▽

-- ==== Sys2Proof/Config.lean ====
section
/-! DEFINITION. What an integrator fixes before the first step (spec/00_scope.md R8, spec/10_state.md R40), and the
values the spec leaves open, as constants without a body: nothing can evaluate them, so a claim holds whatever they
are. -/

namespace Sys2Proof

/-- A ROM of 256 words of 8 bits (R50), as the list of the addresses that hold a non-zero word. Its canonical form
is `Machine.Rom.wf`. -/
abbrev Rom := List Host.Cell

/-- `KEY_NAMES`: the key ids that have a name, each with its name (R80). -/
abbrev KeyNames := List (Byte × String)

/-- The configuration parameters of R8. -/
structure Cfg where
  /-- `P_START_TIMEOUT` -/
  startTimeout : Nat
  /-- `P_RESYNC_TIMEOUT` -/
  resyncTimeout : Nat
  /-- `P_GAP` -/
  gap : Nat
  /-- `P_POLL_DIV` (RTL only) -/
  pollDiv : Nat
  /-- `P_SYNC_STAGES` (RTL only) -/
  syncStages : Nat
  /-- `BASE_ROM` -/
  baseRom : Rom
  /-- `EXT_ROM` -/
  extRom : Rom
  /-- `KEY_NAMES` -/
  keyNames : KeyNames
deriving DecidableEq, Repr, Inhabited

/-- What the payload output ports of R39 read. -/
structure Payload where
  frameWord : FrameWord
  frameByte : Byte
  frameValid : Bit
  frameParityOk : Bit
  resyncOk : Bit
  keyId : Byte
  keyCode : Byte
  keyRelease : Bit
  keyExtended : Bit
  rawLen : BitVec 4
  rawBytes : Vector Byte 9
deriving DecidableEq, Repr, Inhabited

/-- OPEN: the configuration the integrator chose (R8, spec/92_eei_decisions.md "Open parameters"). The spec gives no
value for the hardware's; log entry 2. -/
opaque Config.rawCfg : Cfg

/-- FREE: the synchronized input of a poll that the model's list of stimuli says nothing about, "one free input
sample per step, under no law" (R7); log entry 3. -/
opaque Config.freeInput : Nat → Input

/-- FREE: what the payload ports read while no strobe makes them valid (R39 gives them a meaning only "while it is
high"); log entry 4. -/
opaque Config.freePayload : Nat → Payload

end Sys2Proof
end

△

Tell how many lines of the records above hold "Byte", giving the number and nothing else.

§ Task response:
5